-1

I was wondering if anyone could offer any advice on speeding
the following up in R.

I’ve got a table in a format like this

chr1, A, G, v1,v2,v3;w1w2w3, ...
...

The header is

chr, ref, alt, sample1, sample2 ...(many samples)

In each row for each sample I’ve got 3 values for v and 3 values for w, separated by “;"

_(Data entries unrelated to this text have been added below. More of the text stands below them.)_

-- ==== Sys2Proof/Tests/Slice0.lean ====
section
/-! SUPPORT. The model's own tests. Expected results are taken from spec/95_test_vectors.md and from the words and tables
of spec/30_encoding.md, named at each test; a witness shows a concrete case that meets a statement's hypotheses. -/

namespace Sys2Proof.Tests

open Sys2Proof.Machine

/-- The next state, if there is one. -/
def nextOf : Answer → Option State
  | .next t => some t
  | .fault _ => none
  | .refused _ => none

/-- Encoder registers in the reset state. -/
def encSt (q : BitVec 16) (cnt : BitVec 2) (endp : Bool) : State :=
  { State.reset with encQ := q, encCnt := cnt, encEndp := endp }

/-- Decoder message registers in the reset state. -/
def decSt (acc : BitVec 17) (pos err : BitVec 2) : State :=
  { State.reset with decAcc := acc, decPos := pos, decErr := err }

/-- A staged data beat, with or without the END behind it. -/
def dataSt (oop : BitVec 2) (od : BitVec 16) (endp : Bool) : State :=
  { State.reset with decOv := true, decOop := oop, decOd := od, decEndp := endp }

/-- A pending END beat. -/
def endSt (est : BitVec 2) : State := { State.reset with decEndp := true, decEst := est }

/-- A state with a schedule. -/
def run (s : State) (ins : List CycleIn) : State := { s with inputs := ins }

/-- The four registers a DEC.CHAR row of 95 section 2.5 lists, and the staged data. -/
def decView (s : State) : Nat × Nat × Nat × Bool × Nat :=
  (s.decAcc.toNat, s.decPos.toNat, s.decErr.toNat, s.decOv, s.decOd.toNat)

/-- The encoder's registers. -/
def encView (s : State) : Nat × Nat × Bool := (s.encQ.toNat, s.encCnt.toNat, s.encEndp)

/-- Both units' sinks ready, nothing offered. -/
def sinksReady : CycleIn := { quietCycle with encOutReady := true, decOutReady := true }

/-- `rst` 1 with everything offered and every sink ready. -/
def resetCycle : CycleIn :=
  { rst := true, encInValid := true, encInOp := 2, encInData := 0x4142, encOutReady := true, decInValid := true,
    decInEnd := true, decInChar := 0, decOutReady := true }

/- Well-formedness: one ill-formed term for each check. -/

theorem test_wf_char_outside_alphabet_refused : (Instr.encoChar 0x61).wf = false := by decide

theorem test_wf_char_in_alphabet : (Instr.encoChar 0x20).wf = true := by decide

theorem test_wf_message_rsvd3_refused :
    wfEncMessage [.encPair 0x41 0x42, .encRsvd3 0, .encEnd 0] = false := by decide

theorem test_wf_message_data_after_single_refused :
    wfEncMessage [.encSingle 0 0x41, .encPair 0x42 0x43, .encEnd 0] = false := by decide

theorem test_wf_message_without_end_refused : wfEncMessage [.encPair 0x41 0x42] = false := by decide

theorem test_wf_message_hello : wfEncMessage [.encPair 0x6F 0x21, .encSingle 0xAB 0x21, .encEnd 0xFFFF] = true := by decide

theorem test_wf_chars_after_end_refused : wfDecMessage [.decEnd 0, .decChar 0x30] = false := by decide

/- Decoding: words written out bit by bit from 30_encoding.md R70 and R72. -/

theorem test_decode_encEnd : decode .encIn 0b00_10101010_00001111 = .instr (.encEnd 0xAA0F) := by decide

theorem test_decode_encSingle : decode .encIn 0b01_10101011_00100001 = .instr (.encSingle 0xAB 0x21) := by decide

theorem test_decode_encPair : decode .encIn 0b10_01000001_01000010 = .instr (.encPair 0x41 0x42) := by decide

theorem test_decode_encRsvd3 : decode .encIn 0b11_10111110_11101111 = .instr (.encRsvd3 0xBEEF) := by decide

theorem test_decode_encoChar : decode .encOut 0b0_01000010 = .instr (.encoChar 0x42) := by decide

theorem test_decode_encoEnd : decode .encOut 0b1_00000000 = .instr .encoEnd := by decide

theorem test_decode_decChar : decode .decIn 0b0_00100000 = .instr (.decChar 0x20) := by decide

theorem test_decode_decEnd : decode .decIn 0b1_10100101 = .instr (.decEnd 0xA5) := by decide

theorem test_decode_decoEnd : decode .decOut 0b11_00_00000000_00000000 = .instr (.decoEnd 3) := by decide

theorem test_decode_decoByte : decode .decOut 0b00_01_00000000_00100001 = .instr (.decoByte 0x21) := by decide

theorem test_decode_decoWord : decode .decOut 0b00_10_01000001_01000010 = .instr (.decoWord 0x41 0x42) := by decide

theorem test_decode_rejects_by_name :
    decode .encIn 0x40000 = .rejected .tooWide ∧ decode .encOut 0x101 = .rejected .encoEndChar ∧
    decode .decOut 0x30000 = .rejected .decoOp3 ∧ decode .decOut 0x64142 = .rejected .decoDataStatus ∧
    decode .decOut 0x10121 = .rejected .decoByteHigh ∧ decode .decOut 0x00001 = .rejected .decoEndData := by decide

theorem test_encode_words :
    encode (.encPair 0x41 0x42) = 0x24142 ∧ encode (.encSingle 0 0x21) = 0x10021 ∧ encode (.decChar 0x38) = 0x038 ∧
    encode (.decEnd 0) = 0x100 ∧ encode (.decoEnd 3) = 0xC0000 ∧ encode (.decoByte 0xFF) = 0x100FF := by decide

I want to extract v1 and w1 for each sample make a table that can be plotted using ggplot, it would look like this

chr, ref, alt, sam, v1, w1

I am doing this by strsplit and rbind one by one like the following

varsam <- c()
for(i in 1:n.var){
    chrm <- variants[i,1]
    ref <- as.character(variants[i,3])
    alt <- as.character(variants[i,4])
    amp <- as.character(variants[i,5])
    for(j in 1:n.sam){
        vs <- strsplit(as.character(vcftable[i,j+6]), split=":")[[1]
        vsc <- strsplit(vs[1], split=",")[[1]]
        vsp <- strsplit(vs[2], split=",")[[1]]
        varsam <- rbind(varsam, c(chrm, pos, ref, j, vsc[1], vsp[1]))
}

This is very slow as you would expect. Any idea how to speed this up?

Brian Tompsett - 汤莱恩
  • 5,753
  • 72
  • 57
  • 129

2 Answers2

0

As noted by others, the first thing you need is some timings, so that you can compare performance if you intend to optimize performance. This would be my first step:

  • Create some timings
  • Play around with different aspects of your code to see where the main time is being used.
  • Basic timing analysis can be done with system.time() method to help with performance analysis

Beyond that, there are some candidates you might like to consider to improve performance - but importantly, it is important to get the timings first so that you have something to compare against.

  • the dplyr library contains a mutate function which can be used to create new columns, e.g. mynewtablewithextracolumn <- mutate(table, v1 = whatever you want it to be). In the previous statement, simply insert how to calculate each column value where v1 is a new column. There are lots of examples on the internet.
  • In order to use dplyr, you would need to perform a call to library(dplyr) in your code.
  • You may need to install.packages("dplyr") if not already installed.
  • In order to use dplyr, you might be best converting your table into the appropriate type of table for dplyr, e.g. if your current table is data frame, then use table = tbl_df(df) to create a table

As noted, these are just some possible areas. The important thing is to get timings and explore the performance to try to get a handle on where the best place to focus is and to make sure you can measure the performance improvement.

Mike Curry
  • 1,609
  • 1
  • 9
  • 12
  • Thanks very much for your reply. mutate doesn't quite solve this as my table contains many columns, each representing one of my sample. I could mutate for one column of course but efficiently do that for a large number of columns, I don't know. Maybe I should try melt before mutate. – Zhihao Ding Feb 24 '15 at 14:21
0

Thanks for the comments. I think I've found way to improve this. I used melt in "reshape" to firstly convert my input table to

chr, ref, alt, variable

I can then use apply to modify "variable", each row for which contains a concatenated string. This achieves good speed.